## Activity
How many lines below contain the string "toLE"? Reply with the figure and no further words.

Dataset entries
• • •

/-- The checks that need the contract: the modes of coding of each mode, and the bands (R359, R360). -/
def planTests2 (plan b : List Byte) : List (Nat × Bool) :=
  let m := Plan_.mode plan
  let n := Plan_.nmem plan
  let c := Ct.mode b
  [(0x00, m == 3 || ((c == 0 || c == 2 || c == 3) && (m == 2 || Ct.codeFlags b % 2 == 0))),
   (0x30, if m = 1 then Plan_.band plan 0 == 0 && (List.range (n - 1)).all (fun i => Plan_.band plan i < Plan_.band plan (i + 1)) &&
      decide (Plan_.band plan (n - 1) < (ctGeo b).ns 0) else zeroAt plan 0x30 16)]

/-- A member runs its booth (R360): PORT leads towards the home. -/
def memberAdmit (s : State) (stream i home : Nat) (plan b : List Byte) : State × List Byte :=
  let own := home == s.casc.devId
  match (if own then some (byteAt b 0x44) else (routeTo s home).map (3 + ·)) with
  | none => (s, invalidReply 0x44)
  | some port =>
    let d := decide_ s 0x7FF (if own then 2 else 1) (putAt b 0x44 (toLE 1 port))
    let r := padTo 64 d.2
    if byteAt r 0 = 0 then
      let c := leAt r 0x10 2
      let s1 := withCasc d.1 fun k => { k with roles := k.roles.filter (fun r => r.ctx != c) ++ [⟨stream, i, c⟩] }
      ((match getCtx s1 c with | some x => setCtx s1 c { x with widen := Plan_.mode plan == 1 } | none => s1), r)
    else ((if byteAt r 0 = 1 then bump d.1 tkbPg 0 0x124 1 else d.1), r)

/-- The home's egress and hand-off terms of R361 in ns, with the wire factor of its port. -/
def homeTerm (s : State) (b : List Byte) (g fOpen cycle : Nat) : Nat :=
  let fl := flowBytes s (Ct.flow b)
  let wn := if Ct.port b < 2 then Fl.p fl + Fl.h fl else 1
  let wd := if Ct.port b < 2 then max 1 (Fl.p fl) else 1
  let den := Ct.egRate b * fOpen * wd
  if den = 0 then 0xFFFFFFFF else g + cdiv (Ct.egBurst b * 8 * 1000 * cycle * wn) den + tHand (Ct.port b)

/-- The home takes the stream (R359, R360): a context with the stream's queue and egress, and no tile or memory of its own. Its
D_CALC holds only the home's terms. -/
def homeAdmit (s : State) (stream : Nat) (plan b : List Byte) : State × List Byte :=
  match validate s 0 b with
  | .inl off => (s, invalidReply off)
  | .inr _ =>
    let pt := Ct.port b
    let ge := worstGate (carBoth s pt) (svcTc s (Ct.svc b)) 5000
    let fl := flowBytes s (Ct.flow b)
    let rsv := Ct.egRate b + aFrag b (Fl.h fl)
    let mw := if anyAdm s (fun _ x => Ct.port x.block == pt) then 0
      else if pt < 2 then 3000 else if isSf pt then 2800 else 0
    let cap := rbits s tkbPg 0 0x11C 11 0 * 100
    let term := homeTerm s b ge.1 ge.2.1 ge.2.2
    match (freeCtxs s).head?, fifoPlace (fifoRanges s) (egressExp s b) with
    | none, _ => (s, refusedReply 1 1 0)
    | some _, none => (s, refusedReply 1 1 0)
    | some c, some place =>
      if s.booth.thermClosed then (s, refusedReply 2 (s.pwr.tj - 970).toNat 0)
      else if reservable pt < portRsv s pt + rsv then (s, refusedReply 10 (portRsv s pt + rsv - reservable pt) 0)
      else if Ct.egBurst b < maxEvent b then (s, refusedReply 10 0 0)
      else if cap < s.booth.admMw + mw then (s, refusedReply 12 (s.booth.admMw + mw - cap) 0)
      else if !queueFree s (Ct.queue b) then (s, refusedReply 14 1 term)
      else
        let f := freeFifo s
        let blk := putAt (putAt b 2 [0, 0]) 0x4C (toLE 1 (if Ct.source b = 0 then Ct.timeSrc b else 0))
        let x : Ctx := {
          kind := .admitted, block := blk ++ List.replicate 128 0, queue := Ct.queue b, role := 3
          adm := { mp := 99, grp := 99, dAdm := Ct.dReq b, firstDt := s.dt, carLists := [pt], pwrMw := mw, fifo := f
                   g := ge.1, fNum := ge.2.1, fDen := ge.2.2, rsv := rsv
                   wNum := if pt < 2 then Fl.p fl + Fl.h fl else 1, wDen := if pt < 2 then max 1 (Fl.p fl) else 1 }
          rate := { beta := Ct.egBurst b * 1000000, betaTick := s.tick } }
        let s1 := { setCtx s c x with booth := { s.booth with admMw := s.booth.admMw + mw } }
        let s2 := grantFlow s1 b c
        let s3 := setupFifo s2 f (egressExp s b) place (fifoCt pt fl)
        let s4 := setQ s3 (Ct.queue b) { getQ s3 (Ct.queue b) with bound := some c }
        let h : Home := {
          stream := stream, ctx := c, plan := plan
          members := (List.range (Plan_.nmem plan)).map fun i => { dev := Plan_.member plan i }
          capT0 := Ct.source b == 0 && Ct.timeSrc b == 0 }
        (withCasc s4 fun k => { k with homes := k.homes.filter (fun g => g.ctx != c && g.stream != stream) ++ [h] },
         [0, 0] ++ toLE 2 0 ++ toLE 4 0 ++ toLE 4 0 ++ toLE 4 term ++ toLE 2 c ++ toLE 1 0xFF ++ toLE 1 0 ++ toLE 13 0 ++ toLE 3 0 ++
           toLE 1 (Ct.pool b) ++ toLE 1 0 ++ toLE 2 0 ++ toLE 1 0 ++ toLE 3 0 ++ toLE 4 0 ++ dtBytes s.dt ++ toLE 4 mw)

/-- The number of a hop of a stream: place of the member, and how many hops lie before it (R360); members are 0–15, the home 16. -/
def hopKey (i j : Nat) : Nat := 32 * (i + 1) + j

/-- A device on a member's way to the home reserves the member's flow rate on its port towards the home (R360). -/
def hopAdmit (s : State) (stream key home : Nat) (plan b : List Byte) : State × List Byte :=
  let rate := Ct.egRate (memberContract plan b (key / 32 - 1))
  match routeTo s home with
  | none => (s, refusedReply 0x0F (min 0xFFFFFFFF rate) 0)
  | some p =>
    if reservable (3 + p) < portRsv s (3 + p) + rate then (s, refusedReply 0x0F (portRsv s (3 + p) + rate - reservable (3 + p)) 0)
    else (withCasc s fun c => { c with
      transit := (c.transit.filter fun t => !(t.stream == stream && t.key == key)) ++ [⟨stream, key, p, rate⟩] }, [0])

• • •

## Answer space
4